--- START ---
-- ==== Sys2Proof/Machine/Place.lean ====
section
/-! DEFINITION. Placement: the scheduler's copies of context records (R10, R60, R411), which core fits a panel or a group (R357,
R376 to R378), the tiles spilled for it, and a panel's start state (R375). -/
namespace Sys2Proof.Machine

/-! ### Contexts (R10, R60, R411) -/

/-- The fields of a context record, taken into the scheduler's copy (R411). -/
def Ctx.ofRecord (c : Ctx) (x : Nat) : Ctx :=
  { c with
    root := BitVec.ofNat 64 x
    btseg := BitVec.ofNat 24 (bitsOf x 127 104)
    ord := (List.range 8).map (fun k => BitVec.ofNat 32 (x / 2 ^ (128 + 32 * k)))
    fmseg := BitVec.ofNat 24 (bitsOf x 447 424)
    trapv := BitVec.ofNat 24 (bitsOf x 511 488)
    tag := BitVec.ofNat 12 (bitsOf x 555 544)
    func := bitsOf x 563 560
    prio := bitsOf x 573 568
    cir := BitVec.ofNat 64 (x / 2 ^ 576)
    pubhi := BitVec.ofNat 24 (bitsOf x 663 640)
    publo := BitVec.ofNat 24 (bitsOf x 703 680)
    wdog := bitsOf x 735 704
    sbcnt := min 32768 (bitsOf x 831 768) }

/-- A context that the scheduler takes up: its root and save segment are those of the scheduler's context table, the rest comes from
its context record (R411). -/
def State.ensureCtx (s : State) (c : CtxId) : State :=
  if s.ctxs.any (fun x => x.id == c) then s
  else
    let s1 : State := { s with ctxs := s.ctxs ++ [{ Ctx.nil c with
      root := Config.contextRoot c.toNat
      saveSeg := Config.contextSave c.toNat }] }
    match s1.deviceRead c (s1.ctx c).saveSeg 0 0x68 with
    | .ok x => s1.modCtx c (fun k => k.ofRecord x)
    | .error _ => s1

/-- The root of a context loaded again, at a context switch (R10). -/
def State.loadRoot (s : State) (c : CtxId) : State :=
  match s.deviceRead c (s.ctx c).saveSeg 0 8 with
  | .ok x => s.modCtx c (fun k => { k with root := BitVec.ofNat 64 x })
  | .error _ => s

/-! ### What a core has free (R376) -/

/-- What is allotted to a panel on a core. -/
structure Allot where
  core  : Nat
  wmask : BitVec 16
  rblk  : Nat
  padb  : Nat
  amask : BitVec 8
  pmask : BitVec 4
  deriving DecidableEq, Repr

/-- The lowest run of `n` free units below a limit. -/
def firstRun (n limit : Nat) (free : Nat → Bool) : Option Nat :=
  (List.range (limit + 1 - n)).find? (fun lo => (List.range n).all (fun k => free (lo + k)))

/-- The resident panels of a core but for some that go. -/
def State.panelsOn (s : State) (going : List Nat) (core : Nat) : List Panel :=
  s.panels.filter (fun p => p.core == core && !going.contains p.id)

/-- The register blocks of a launch's panel. -/
def Launch.blocks (l : Launch) : Nat := l.nwefts * (l.bud + 1)

/-- Whether the scheduler may place panels on a core: not while it is absent, its quad is drained, or its die is tripped or its
controller restarts (R458, R459, R462, R487). -/
def State.coreOpen (s : State) (core : Nat) : Bool :=
  let d := s.die (coreDie core)
  !(s.core core).absent && !d.tripped && !d.restarting && !d.drained.contains (coreQuad core)

/-- Whether the route tags of a launch are free for its context in the node of a core (R357). -/
def State.tagsFree (s : State) (going : List Nat) (l : Launch) (core : Nat) : Bool :=
  let sc := l.scope
  sc == .none || sc == .pod || s.panels.all (fun q =>
    going.contains q.id || q.ctx == l.ctx || q.launch.bscope != l.bscope || nodeOf sc q.core != nodeOf sc core ||
      q.launch.btags &&& l.btags == 0)

/-- What a panel of a launch is allotted on a core, once some panels have gone (R376): the lowest free slots, blocks, pad and tiles,
but for banned tiles and for those taken first; none on a core chosen for another launch (R377). -/
def State.allot (s : State) (going : List Nat) (l : Launch) (core : Nat) (ban first : List Nat) : Option Allot :=
  if !s.coreOpen core || !s.tagsFree going l core || s.aims.any (fun a => a.1 != l.id && a.2.contains core) then none
  else
    let ps := s.panelsOn going core
    let slots := ((List.range 16).filter (fun k => ps.all (fun p => !p.wmask.getLsbD k))).take l.nwefts
    let ranked (ts : List Nat) : List Nat := ts.filter (fun t => first.contains t) ++ ts.filter (fun t => !first.contains t)
    let acc := (ranked ((List.range 8).filter (fun t => !ban.contains t && ps.all (fun p => !p.amask.getLsbD t)))).take l.acct
    let part := (ranked (((List.range 4).filter (fun t => !ban.contains (8 + t) && ps.all (fun p => !p.pmask.getLsbD t))).map
      (8 + ·))).take l.partt
    if slots.length < l.nwefts ∨ acc.length < l.acct ∨ part.length < l.partt then none
    else
      (firstRun l.blocks Config.regBlocks (fun b => ps.all (fun p =>
        decide (b < p.rblk) || decide (p.rblk + p.launch.blocks ≤ b)))).bind fun r =>
      (firstRun l.padu (Config.padBytes / 0x4000) (fun u => ps.all (fun p =>
        decide (u < p.padb) || decide (p.padb + p.launch.padu ≤ u)))).map fun q =>
      ⟨core, BitVec.ofNat 16 (maskOf slots).toNat, r, q, BitVec.ofNat 8 (maskOf acc).toNat,
        BitVec.ofNat 4 (maskOf (part.map (· - 8))).toNat⟩

/-- The physical tiles of an allotment, in the order of their names. -/
def Allot.tiles (a : Allot) : List Nat :=
  (List.range 8).filter (fun t => a.amask.getLsbD t) ++ ((List.range 4).filter (fun t => a.pmask.getLsbD t)).map (8 + ·)

/-! ### Seats (R376 to R378) -/

/-- The outcome of a search for cores. -/
inductive Seat where
  | seated (as : List Allot)
  /-- A tile's spill waits for the pager (R376). -/
  | wait
  | no

/-- The tile of an allotment that is held in place for a saved panel of the context, and is not kept for the panel itself (R376). -/
def State.heldTile (s : State) (c : CtxId) (core : Nat) (keep : List Nat) (a : Allot) : Option Nat :=
  a.tiles.find? (fun t => !keep.contains t && (match (s.core core).homes.getD t none with
    | some h => h.1 == c
    | none => false))

/-- A panel's allotment on a core, its held tiles spilled (R376); a tile whose spill fails, or is declined, is not allotted. -/
def State.tryCore (s : State) (l : Launch) (core : Nat) (keep : List Nat) : Nat → List Nat → State × Seat
  | 0, _ => (s, .no)
  | n + 1, ban =>
    match s.allot [] l core ban keep with
    | none => (s, .no)
    | some a => match s.heldTile l.ctx core keep a with
      | none => (s, .seated [a])
      | some t => match s.spillTile core t with
        | .ok s1 => s1.tryCore l core keep n ban
        | .page f => (s.report "page" l.ctx [core, t, f.addr.toNat, f.reason], .wait)
        | .fail => (s.report "spill failed" l.ctx [core, t]).tryCore l core keep n (t :: ban)

/-- Members of a placement seated on cores, in ascending order; each names the tiles of a core that it keeps. -/
def State.seatSet (s : State) (l : Launch) : List (Nat → List Nat) → List Nat → List Allot → State × Seat
  | [], _, as => (s, .seated as)
  | _ :: _, [], _ => (s, .no)
  | w :: ws, c :: cs, as =>
    match s.tryCore l c (w c) 26 (s.core c).declined with
    | (s1, .seated a) => s1.seatSet l ws cs (as ++ a)
    | (s1, .no) => s1.seatSet l (w :: ws) cs as
    | (s1, .wait) => (s1, .wait)

/-- The first set of cores on which the members of a placement fit (R377, R378). -/
def State.seatSets (s : State) (l : Launch) (ws : List (Nat → List Nat)) : List (List Nat) → State × Seat
  | [] => (s, .no)
  | cs :: rest =>
    let fit := cs.filter (fun c => (s.allot [] l c [] []).isSome)
    if fit.length < ws.length then s.seatSets l ws rest
    else match s.seatSet l ws fit [] with
      | (s1, .seated as) => (s1, .seated as)
      | (s1, .wait) => (s1, .wait)
      | (s1, .no) => s1.seatSets l ws rest

/-- Every core of the package, in die, quad and core order. -/
def allCores : List Nat :=
  (List.range Config.dies).flatMap (fun d => (List.range (Config.quads * Config.coresPerQuad)).map (fun k => d * 256 + k))

/-- The sets of cores on which a launch's panels may be placed: single cores, or quads for groups (R377, R378). -/
def Launch.sets (l : Launch) : List (List Nat) :=
  let cs := allCores.filter (fun c => l.anydie || coreDie c == l.die)
  if l.qgrp = 0 then cs.map (fun c => [c])
  else (cs.filter (fun c => coreIdx c == 0)).map (fun c => [c, c + 1, c + 2, c + 3])

/-- No core has been used. -/
def noneUsed : Nat := 0xFFFF
/-- The key of the core that a die's scheduler last used at a priority (R377). -/
def Launch.lastKey (l : Launch) : Nat := l.die * 64 + l.prio
/-- The sets in the order of the search: after the core last used at the launch's priority (R377). -/
def State.searchSets (s : State) (l : Launch) : List (List Nat) :=
  let last := sget noneUsed s.lastCore l.lastKey
  let after (cs : List Nat) : Bool := decide (last < cs.headD 0)
  l.sets.filter after ++ l.sets.filter (fun cs => !after cs)

/-! ### Panels to be pre-empted for a placement (R377, R378) -/

/-- Whether a panel is chosen for pre-emption before another (R377): of lower priority, or placed later. -/
def Panel.soonerThan (a b : Panel) : Bool :=
  decide (a.launch.prio < b.launch.prio) || (a.launch.prio == b.launch.prio && decide (b.order < a.order))
/-- Panels in the order of choice. -/
def choiceOrder (ps : List Panel) : List Panel :=
  ps.foldr (fun p acc => acc.takeWhile (fun q => q.soonerThan p) ++ p :: acc.dropWhile (fun q => q.soonerThan p)) []

/-- The resident members of a panel's placement group (R378, R402): itself where it has none. -/
def State.groupOf (s : State) (p : Panel) : List Panel :=
  s.panels.filter (fun q => q.id == p.id || (decide (0 < p.launch.qgrp) && q.launch.id == p.launch.id &&
    q.index / (p.launch.qgrp + 1) == p.index / (p.launch.qgrp + 1)))

/-- Whether a panel can be pre-empted: a save block is free for each member of its group (R418). -/
def State.savable (s : State) (p : Panel) : Bool :=
  (s.groupOf p).all (fun q => q.launch.replay || q.life == .halting || (s.freeBlock q.ctx).isSome)

/-- The fewest panels of lower priority on a core, in the order of choice, whose going would let a panel of a launch fit; none whose save has
been abandoned (R418). -/
def State.coreVictims (s : State) (l : Launch) (core : Nat) : Option (List Panel) :=
  let vs := choiceOrder (s.panels.filter (fun p =>
    p.core == core && decide (p.launch.prio < l.prio) && p.life != .ending && !p.spared && s.savable p))
  ((List.range (vs.length + 1)).find? (fun k => (s.allot ((vs.take k).map (·.id)) l core [] []).isSome)).map (fun k => vs.take k)

/-- The panels whose pre-emption lets `n` panels of a launch be placed, on the lowest-numbered set of cores, and those cores. A set on
which nothing need go is one where a spill has failed. -/
def State.victims (s : State) (l : Launch) (n : Nat) : Option (List Nat × List Panel) :=
  l.sets.findSome? (fun cs =>
    let vs : List (Nat × List Panel) := (cs.filterMap (fun c => (s.coreVictims l c).map (fun ps => (c, ps)))).take n
    let ps := vs.flatMap (·.2)
    if vs.length < n ∨ ps.isEmpty then none else some (vs.map (·.1), ps))

/-! ### The start of a panel (R284, R373 to R375) -/

/-- Seed (R273). -/
def seedOf (a i : Nat) : DWord := BitVec.ofNat 64 (a % 2 ^ 32 * 2 ^ 32 + (0x9E3779B9 ^^^ (0x0101 * i)))

/-- A lane at the start of its panel (R375). -/
def Lane.start (l : Launch) (idx weft i : Nat) : Lane where
  pc := l.entry
  pos := .header
  st := .active
  sys := false
  sseg := BitVec.ofNat 24 (l.sseg0.toNat + 32 * (l.nwefts * idx + weft) + i)
  fb := 0x20
  sp := 0x20
  mtop := 0
  rstate := seedOf 1 i
  last := none
  pause := 0
  hh := none
  arrived := List.replicate 9 none
  trap := []
  shadow := none
  unb := none
  back := none

/-- A weft at the start of its panel (R375). -/
def Weft.start (l : Launch) (idx id panel weft slot core : Nat) : Weft where
  id := id
  panel := panel
  pweft := weft
  slotNo := slot
  core := core
  lanes := (List.range 32).map (Lane.start l idx weft)
  regs := (l.args.zipIdx).foldl (fun m q => sput 0 m (keyS q.2) q.1.1) []
  poison := ((l.args.zipIdx).filter (fun q => q.1.2)).map (fun q => keyS q.2)
  pend := []
  tracks := []
  flags := List.replicate 13 0
  masks := List.replicate 16 (0, 0)
  handles := List.replicate 16 none
  sq := []
  loads := []
  subs := List.replicate 4 Sub.free
  nodes := List.replicate 4 none
  hang := 0
  swWait := false
  halted := false
  step := 0
  skipAt := []

/-- The current phase of a barrier of route tag `t` by one of its members' records: the next one where the completion is decided (R357,
R359). -/
def Panel.tagPhase (p : Panel) (t : Nat) : Nat := p.phase (1 + t) + b2n (p.bars.getD (1 + t) BarRec.nil).decided

/-- The barrier records of a panel that joins the barriers of its tags in a node (R357): at the phase of their members, 0 where
they have none. -/
def State.joinBars (s : State) (l : Launch) (core : Nat) : List BarRec :=
  ⟨true, 0, 0, 0, false⟩ :: (List.range 8).map (fun t =>
    if l.btags.getLsbD t then
      let ms := s.barMembers (.reed l.scope (nodeOf l.scope core) t l.ctx)
      ⟨true, match ms with
        | [] => 0
        | q :: _ => q.1.tagPhase t, 0, 0, false⟩
    else BarRec.nil)

/-- The k-th weft slot of an allotment. -/
def slotOf (wmask : BitVec 16) (k : Nat) : Nat := (nthSet wmask.toNat 16 k).getD 0

/-- The pad share of an allotment is cleared (R91). -/
def State.clearShare (s : State) (a : Allot) (padu : Nat) : State :=
  if padu = 0 then s
  else s.write (wrs ((List.range (0x4000 * padu)).map (fun i => Loc.chip (padPa a.core (0x4000 * a.padb + i)) false))
    (List.replicate (0x4000 * padu) 0))

/-- A new panel of a launch, in what it has been allotted: the start state of R375, its first commit point if it runs under REPLAY,
and its root link records (R284). -/
def State.startPanel (s : State) (l : Launch) (idx : Nat) (a : Allot) : State :=
  let s0 := s.loadRoot l.ctx
  let pid := s0.nextId
  let block := if l.replay then s0.freeBlock l.ctx else none
  let s1 := match block with
    | some k => s0.markBlock l.ctx k true
    | none => s0
  let s2 := a.tiles.foldl (fun y t => if (y.tag a.core t).owner = l.ctx then y.zeroTile a.core t 0 else y) (s1.clearShare a l.padu)
  let ws := (List.range l.nwefts).map (fun k => Weft.start l idx (pid + 1 + k) pid k (slotOf a.wmask k) a.core)
  let p : Panel :=
    { id := pid
      launch := l
      index := idx
      core := a.core
      wmask := a.wmask
      rblk := a.rblk
      padb := a.padb
      amask := a.amask
      pmask := a.pmask
      order := pid
      life := .running
      bars := s2.joinBars l a.core
      held := []
      ckpt := none
      attempt := 0
      inOpen := false
      block := block
      spared := false }
  let s3 : State := { s2 with
    panels := s2.panels ++ [p]
    wefts := s2.wefts ++ ws
    nextId := pid + 1 + l.nwefts
    lastCore := sput noneUsed s2.lastCore l.lastKey a.core }
  (ws.foldl (fun y w => (List.range 32).foldl (fun z i => z.rootLink w.id i) y) s3).checkpoint pid

end Sys2Proof.Machine
end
--- END ---
PROBLEM DETAILS ▸
Only the lines above from the one with "def State.seatSet (s" through the one with "let fit := cs.filter" should be duplicated, character for character.

PROBLEM SOLUTION ▸
def State.seatSet (s : State) (l : Launch) : List (Nat → List Nat) → List Nat → List Allot → State × Seat
  | [], _, as => (s, .seated as)
  | _ :: _, [], _ => (s, .no)
  | w :: ws, c :: cs, as =>
    match s.tryCore l c (w c) 26 (s.core c).declined with
    | (s1, .seated a) => s1.seatSet l ws cs (as ++ a)
    | (s1, .no) => s1.seatSet l (w :: ws) cs as
    | (s1, .wait) => (s1, .wait)

/-- The first set of cores on which the members of a placement fit (R377, R378). -/
def State.seatSets (s : State) (l : Launch) (ws : List (Nat → List Nat)) : List (List Nat) → State × Seat
  | [] => (s, .no)
  | cs :: rest =>
    let fit := cs.filter (fun c => (s.allot [] l c [] []).isSome)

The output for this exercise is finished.